After much pondering I realize that there are millions of Americans who are afraid that their identity, safety, and lifestyle are falling apart and disappearing. They look around at closed factories, lost jobs, vacant Main Streets, crumbling communities, drug addiction, and children who are lost to them in a digital maze. They feel that the institutions they depended on have abandoned them. There are economic insecurities, especially after the great recession of 2007-2009 caused by irresponsible banks and subprime mortgages. The banks not only failed them, but actually took advantage by getting them in greater debt then they could afford. And though America has largely recovered from that downfall, the rising stock market over the last 4 years means nothing to people with no equity, investments or savings. There is a sense of being left out of the economic increase. Corporations, factories and businesses are no longer a committed partner to a strong local community by bringing in jobs, health care, and pride to help America grow. Instead corporations are massive global industries that move operations out of the country for cheap labor and regulations where they pay more attention to providing strong returns for their stockholders. Churches, which were the backbone of community are in decline, caught up in scandal or use the teaching of Christ as a political stick to beat social issues of gay marriage, abortion, and LGBT rights. Technology has stolen jobs as banks tellers, grocery clerks, cashiers and now even drivers, become unnecessary. Environmental regulations have shuttered coal production and fracking has polluted their wells and water. No wonder there is despair.
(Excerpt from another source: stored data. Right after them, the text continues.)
/-- Settles O10: the selector is a result register's code or reserved; the invariant says what ADDR,
CMD and BITS hold. -/
theorem rrdAnswersTheResultRegister : Obligations.RrdAnswersTheResultRegister := by
  refine ⟨fun w hopc s => ?_, fun q s => ⟨_, exec_rrd_named q s⟩, exec_rrd_reserved, fun q => ?_,
    fun s hs => ?_⟩
  · rw [decodeOp_rrd hopc, selOf]
    obtain ⟨q, hcode, hsel⟩ | ⟨hk, hsel⟩ := resultSelector_cases (w.extractLsb' 64 4) <;> rw [hsel]
    · rw [hcode, exec_rrd_named]
      cases q with
      | ok => rw [readResult_ok]; rfl
      | _ => rfl
    · rw [exec_rrd_reserved]
      split
      case h_7 => rfl
      all_goals omega
  · have hzero : readResult State.reset.par q State.reset.res = 0 := by cases q <;> decide
    rw [exec_rrd_named, hzero]
    rfl
  · obtain ⟨-, hbits, haddr, hcmd, -, -⟩ := hs.results
    simp only [exec_rrd_named, readResult, haddr, hcmd, Nat.zero_mod]
    refine ⟨rfl, rfl, hbits.imp (fun h => ?_) (fun h => ?_)⟩
    · rw [h]
      rfl
    · rw [h]
      rfl

end Sys2Proof.Machine
end

section
/-! The statements of the encoder (41_encoder.md): what a SEND puts on the line, how long it lasts, and
that the sequencer sends it tick by tick. -/

namespace Sys2Proof.Machine

/-! ## A SEND frame by frame (41_encoder.md R125 to R132) -/

/-- A frame ends in a space (41_encoder.md R127). -/
theorem lastLevel_frameSegments (p : Payload) (l : Bool) : lastLevel l (frameSegments p) = false := by
  have hone := lastLevel_frames p 0 l
  rwa [framesSegments, framesSegments, List.append_nil] at hone

/-- A quantity of what is put on the line from the level low, which adds up over any pieces that leave
it low. -/
structure AddsUp (f : List Segment → Nat) : Prop where
  nil    : f [] = 0
  append : ∀ a b, lastLevel false a = false → f (a ++ b) = f a + f b

/-- Every data symbol leaves the line low, so the quantity of the data bits is that of their symbols. -/
theorem AddsUp.data {f : List Segment → Nat} (h : AddsUp f) (p : Payload) (k : Nat) :
    f (dataSegments k p) = ((List.range k).map (fun j => f (bitSymbol (p.getLsbD j)))).sum := by
  induction k with
  | zero => exact h.nil
  | succ k ih =>
    rw [dataSegments, h.append _ _ rfl, ih, List.range_succ, List.map_append, List.sum_append]
    simp [Nat.add_comm]

/-- The quantity of a frame is that of its symbols. -/
theorem AddsUp.frame {f : List Segment → Nat} (h : AddsUp f) (p : Payload) :
    f (frameSegments p) = f hdrSymbol +
      ((List.range 40).map (fun j => f (bitSymbol (p.getLsbD j)))).sum + f trailSymbol := by
  have hlow : lastLevel false (hdrSymbol ++ dataSegments 40 p) = false := by
    rw [lastLevel_append]
    exact lastLevel_dataSegments p 39 _
  rw [frameSegments, Config.frameBits, h.append _ _ hlow, h.append _ _ rfl]
  exact congrArg (f hdrSymbol + · + f trailSymbol) (h.data p 40)

/-- Every frame leaves the line low, so the quantity of n frames is n times that of one. -/
theorem AddsUp.frames {f : List Segment → Nat} (h : AddsUp f) (p : Payload) (n : Nat) :
    f (framesSegments n p) = n * f (frameSegments p) := by
  have hlow := lastLevel_frameSegments p false
  induction n with
  | zero => rw [framesSegments, h.nil, Nat.zero_mul]
  | succ n ih => rw [framesSegments, h.append _ _ hlow, ih, Nat.succ_mul, Nat.add_comm]
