-- ==== Sys2Proof/Machine/Vendor.lean ====
section
/-! DEFINITION. The vendor composite rules: DECODE_INTFRAC and LEVEL_PCT (44_vendor.md). -/

namespace Sys2Proof.Machine

/-- How many integer words INTW selects (rule R252). -/
def intWordCount : IntWords → Nat
  | .one => 1
  | .two => 2

/-- The unsigned integer pattern (rule R252); IORD is ignored for one word. -/
def State.intPattern (s : State) (n : IntWords) (io : ByteOrder) : BitVec 32 :=
  match n with
  | .one => (s.wbuf 0).setWidth 32
  | .two => compose32 io (s.wbuf 0) (s.wbuf 1)

/-- The binary32 pattern of the fraction: the two words after the integer words (rule R252). -/
def State.fracPattern (s : State) (n : IntWords) (fo : ByteOrder) : BitVec 32 :=
  compose32 fo (s.wbuf (intWordCount n)) (s.wbuf (intWordCount n + 1))

/-- `(integer + fraction) * scale`, with its two roundings (rule R252). -/
def intFracValue (ipat fpat : BitVec 32) (scale : Wide) : Wide :=
  Float64.fmul (Float64.fadd (Float64.ofInt ipat.toNat) (Float64.widen fpat)) scale

/-- DECODE_INTFRAC (rule R252). The fraction is a FLOAT32, so FORD is one of its orders. -/
def execDecodeIntfrac (n : IntWords) (io fo : ByteOrder) (s : State) : Out :=
  .next (
    if s.wcount.toNat < intWordCount n + 2 then s.finish .invalidArgument
    else if !orderSupported .float32 fo then s.finish .invalidArgument
    else
      { s with
        raw := s.intPattern n io ++ s.fracPattern n fo
        scaled := intFracValue (s.intPattern n io) (s.fracPattern n fo) s.scale }.finish .success)

/-- The two percentage formulas (rule R260), evaluated in their order. -/
def levelPercent (var : LevelVar) (m ref span : Wide) : Wide :=
  match var with
  | .direct => Float64.fmul (Float64.fdiv m span) Float64.hundred
  | .referenced =>
    Float64.fmul (Float64.fdiv (Float64.fsub ref m) span) Float64.hundred

/-- Clamping (rule R261): below 0 always, above 100 where CLAMPHI is 1. -/
def clampPercent (clampHi : Bool) (p : Wide) : Wide :=
  if Float64.flt p Float64.plusZero then Float64.plusZero
  else if clampHi && Float64.flt Float64.hundred p then Float64.hundred
  else p

/-- The operands LEVEL_PCT rejects (rule R262): a zero span or a NaN operand; REF matters for
REFERENCED only. -/
def levelOperandsRejected (var : LevelVar) (m ref span : Wide) : Bool :=
  Float64.isZero span || Float64.isNaN m || Float64.isNaN span
    || (decide (var = .referenced) && Float64.isNaN ref)

/-- LEVEL_PCT (rule R262). -/
def execLevelPct (var : LevelVar) (clampHi : Bool) (s : State) : Out :=
  let p := levelPercent var s.scaled s.ref s.span
  .next (
    if levelOperandsRejected var s.scaled s.ref s.span then s.finish .invalidArgument
    else if Float64.isNaN p then s.finish .invalidArgument
    else { s with scaled := clampPercent clampHi p }.finish .success)

end Sys2Proof.Machine
end

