-- ==== Sys2Proof/Certificates/Slice0/Obligations.lean ====
section
/-! DEFINITION. The statements for the provers, by the spec's files. -/

open Sys2Proof Sys2Proof.Machine Sys2Proof.Safety

/-! 30_encoding.md -/

/-- Decoding the word of any encodable command gives the command back, with every operand at every value
(rules R111 to R115, R131). -/
def Obligations.DecodeOfEncodeIsTheCommand : Prop :=
  ∀ i : Instr, i.wf = true → decodeWord (encode i) = .instr i

/-- A word that decodes is the encoding of what it decodes to, so no bit of a legal word is ignored
(rules R111, R131). -/
def Obligations.EncodeOfDecodeIsTheWord : Prop :=
  ∀ (w : Word) (i : Instr), decodeWord w = .instr i → encode i = w ∧ i.wf = true

/-- Rule R121: which words are illegal, and what writing one to CMD does. -/
def Obligations.IllegalWordsChangeStatusOnly : Prop :=
  ∀ (w : Word) (s : State) (rest : List HostEvent),
    s.pending = .access (cmdWrite s.params.pBase w) :: rest →
    let illegal := (∀ row ∈ specRows, w &&& row.2 ≠ row.1)
      ∨ (w.extractLsb' 0 8 = 0x30 ∧ w.extractLsb' 8 3 = 7)
    (illegal →
      step s = .next { s with
        pending := rest, lastOp := w.extractLsb' 0 8, result := .illegalCommand, response := .done })
    ∧ (¬ illegal → ∃ i, decodeWord w = .instr i)

/-- The decoder's table has the match and mask columns of rule R114; at most one of its rows matches a
word, the decoder reads the operand fields of that row, and a word that no row matches is illegal
(rules R110, R114, R116, R121). -/
def Obligations.AtMostOneRowMatches : Prop :=
  opcodeTable.map (fun r => (r.matchBits, r.mask)) = specRows
  ∧ ∀ w : Word,
    (∀ r ∈ opcodeTable, w &&& r.mask = r.matchBits →
      (∀ q ∈ opcodeTable, w &&& q.mask = q.matchBits → q = r)
      ∧ rowOf w = some r ∧ decodeWord w = decodeFields r.op w)
    ∧ ((∀ r ∈ opcodeTable, w &&& r.mask ≠ r.matchBits) → ∃ e, decodeWord w = .illegal e)

/-- The words of rule R131's examples, of rule R132 and of the opcode map decode to the commands they
stand for. -/
def Obligations.WordsOfTheSpecDecode : Prop :=
  decodeWord 0x00000000 = .instr .nop
  ∧ decodeWord 0x00000001 = .instr .crcInit
  ∧ decodeWord 0x00000102 = .instr (.crcFeed 0x01)
  ∧ decodeWord 0x00060103 = .instr (.crcCompute .rx 6)
  ∧ decodeWord 0x00080004 = .instr (.crcVerify .tx 8)
  ∧ decodeWord 0x00000010 = .instr .buildRead
  ∧ decodeWord 0x00000011 = .instr .buildWriteMultiple
  ∧ decodeWord 0x00000020 = .instr .parseRead
  ∧ decodeWord 0x00000021 = .instr .parseWrite
  ∧ decodeWord 0x00000430 = .instr (.decode .float32 .bigEndian)
  ∧ decodeWord 0x00001230 = .instr (.decode .uint32 .littleEndian)
  ∧ decodeWord 0x00000530 = .instr (.decode .float64 .bigEndian)
  ∧ decodeWord 0x00004131 = .instr (.decodeIntfrac .two .bigEndian .littleEndian)
  ∧ decodeWord 0x00000332 = .instr (.levelPct .referenced true)

/-! 10_state.md rule R32, 20_memory.md and 60_exceptions.md: the bus -/

/-- A step that meets a write of a command word to CMD runs the command it decodes to, with LAST_OP set
before and the write's completion reported after (rules R32, R90, R110); so does the step after
`withFetchWord`. -/
def Obligations.StepRunsTheDecodedCommand : Prop :=
  (∀ (s t : State) (rest : List HostEvent) (w : Word) (i : Instr),
    s.pending = .access (cmdWrite s.params.pBase w) :: rest →
    decodeWord w = .instr i →
    exec i { s with pending := rest, lastOp := w.extractLsb' 0 8 } = .next t →
    step s = .next { t with response := .done })
  ∧ (∀ (s t : State) (w : Nat) (i : Instr),
    w < 2 ^ 32 →
    decodeTableWord 32 w = some i →
    exec i { s with lastOp := BitVec.ofNat 8 w } = .next t →
    step (s.withFetchWord 32 w) = .next { t with response := .done })

/-- Every command completes, with a result code that rule R281 lists for it: no command traps
(rules R280, R281). -/
def Obligations.EveryCommandEndsInAListedResult : Prop :=
  ∀ (i : Instr) (s : State), ∃ t, exec i s = .next t ∧ t.result ∈ listedResults i

/-- Rules R83, R84 and R86: an access of the window that is not accepted gets an error response and
changes nothing; every other one completes (how the answer is recorded is the model's form, log entry 5). An aligned buffer access stays in its buffer. -/
def Obligations.UnacceptedAccessIsABusError : Prop :=
  ∀ (s : State) (a : BusAccess) (off : Nat) (rest : List HostEvent),
    s.pending = .access a :: rest → a.addr = s.params.pBase + off → off < 0x1000 →
    let n := match a.size with | .one => 1 | .two => 2 | .four => 4
    let unaccepted := (off < 0x058 ∧ ¬ (n = 4 ∧ off % 4 = 0)) ∨ (0x058 ≤ off ∧ off < 0x100)
      ∨ (0x100 ≤ off ∧ off < 0x400 ∧ off % n ≠ 0) ∨ 0x400 ≤ off
    (unaccepted → step s = .next { s with pending := rest, response := .busError a.addr })
    ∧ (¬ unaccepted → ∃ t, step s = .next t ∧ ∀ e, t.response ≠ .busError e)
    ∧ (¬ unaccepted → 0x100 ≤ off → off / 0x100 = (off + n - 1) / 0x100)

/-- A read changes nothing, whatever it reads and however it is answered (rule R87). -/
def Obligations.ReadsNeverChangeState : Prop :=
  ∀ (s t : State) (a : BusAccess) (rest : List HostEvent),
    s.pending = .access a :: rest → a.op = .read → step s = .next t →
    t = { s with pending := rest, response := t.response }

/-- A 4-byte read at the offset rule R31 gives each register returns its fields, every other bit 0, with
the number rule R33 gives each result code in STATUS; CMD reads 0 (rules R31, R33, R53, R85). -/
def Obligations.RegisterReadsReturnTheFields : Prop :=
  ∀ (s : State) (r : Reg) (rest : List HostEvent),
    s.pending = .access ⟨s.params.pBase + specOffset r, .four, .read⟩ :: rest →
    step s = .next { s with pending := rest, response := .data (s.readReg r) }
      ∧ (s.readReg r).toNat = match r with
        | .cmd => 0
        | .status => s.lastOp.toNat * 256 + (match s.result with
            | .none => 0
            | .success => 1
            | .timeout => 2
            | .invalidCrc => 3
            | .protocolException => 4
            | .malformedResponse => 5
            | .invalidArgument => 6
            | .illegalCommand => 7)
        | .excCode => s.excCode.toNat
        | .crc => s.crc.toNat
        | .slave => s.slave.toNat
        | .func => s.func.toNat
        | .addr => s.addr.toNat
        | .qty => s.qty.toNat
        | .txlen => s.txlen.toNat
        | .rxlen => s.rxlen.toNat
        | .bytecount => s.bytecount.toNat
        | .wcount => s.wcount.toNat
        | .scaleLo => s.scale.toNat % 2 ^ 32
        | .scaleHi => s.scale.toNat / 2 ^ 32
        | .rawLo => s.raw.toNat % 2 ^ 32
        | .rawHi => s.raw.toNat / 2 ^ 32
        | .scaledLo => s.scaled.toNat % 2 ^ 32
        | .scaledHi => s.scaled.toNat / 2 ^ 32
        | .refLo => s.ref.toNat % 2 ^ 32
        | .refHi => s.ref.toNat / 2 ^ 32
        | .spanLo => s.span.toNat % 2 ^ 32
        | .spanHi => s.span.toNat / 2 ^ 32

/-- Rule R85, at the offsets of rule R31: a write to a read-only register completes and changes nothing; a
write to a read-write register stores its field bits, the other bits then read as 0; a read of CMD
returns 0. No other register and no buffer byte changes. -/
def Obligations.RegisterWritesStoreTheFieldBits : Prop :=
  ∀ (s : State) (r : Reg) (v : Word) (rest : List HostEvent),
    (s.pending = .access ⟨s.params.pBase + specOffset r, .four, .write v⟩
        :: .access ⟨s.params.pBase + specOffset r, .four, .read⟩ :: rest →
      r ≠ .cmd →
      ∃ t u, step s = .next t ∧ t.response = .done ∧ step t = .next u
        ∧ u.response = .data (if r ∈ readOnlyRegs then s.readReg r else v &&& fieldMask r)
        ∧ (∀ q, q ≠ r → u.readReg q = s.readReg q)
        ∧ u.mem = s.mem ∧ u.epoch = s.epoch ∧ u.params = s.params ∧ u.pending = rest
        ∧ (r ∈ readOnlyRegs →
          t = { s with
            pending := .access ⟨s.params.pBase + specOffset r, .four, .read⟩ :: rest
            response := .done }))
    ∧ (s.pending = .access ⟨s.params.pBase + 0x000, .four, .read⟩ :: rest →
      step s = .next { s with pending := rest, response := .data 0 })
It is much easier to seek simple explanations for the loss of all they have known and the sense of being left behind and not getting their fair share. It is easier to blame Muslims, Mexicans, and immigrants than to look at the fact that in the last 20 years changes in America have been happening at such a dizzying speed than we have been thrown off balance. I think of the 1919 poem by William Butler Yeats:
Turning and turning in the widening gyre
The falcon cannot hear the falconer;
Things fall apart; the centre cannot hold;
Mere anarchy is loosed upon the world,
The blood-dimmed tide is loosed, and everywhere
The ceremony of innocence is drowned;
The best lack all conviction, while the worst
Are full of passionate intensity.
I do not want my grief and my tears to keep me from seeing the truth. And the truth is that we are in perilous times, more perilous than I thought or wished to acknowledge. And I don't think having bitterness in defeat will help. I feel compassion for all those people who were concerned about the crumbing structure of their own reality and who
believed the lies of a carnival con man because at least that was something to believe in. And I have concern for those same millions who will feel abandoned one more time when Trump's policies run roughshod over his promises. This beautiful song,
Don't Give Up, by Peter Gabriel with Kate Bush sheds some light on the hopelessness many feel and might touch a cord of empathy and compassion that can bring a healing balm. Maybe we can come together, find a way to heal the division, find a way to heal the nation, find a way to repair this world. We are stronger together, and that doesn't stop being true just because the campaign is over.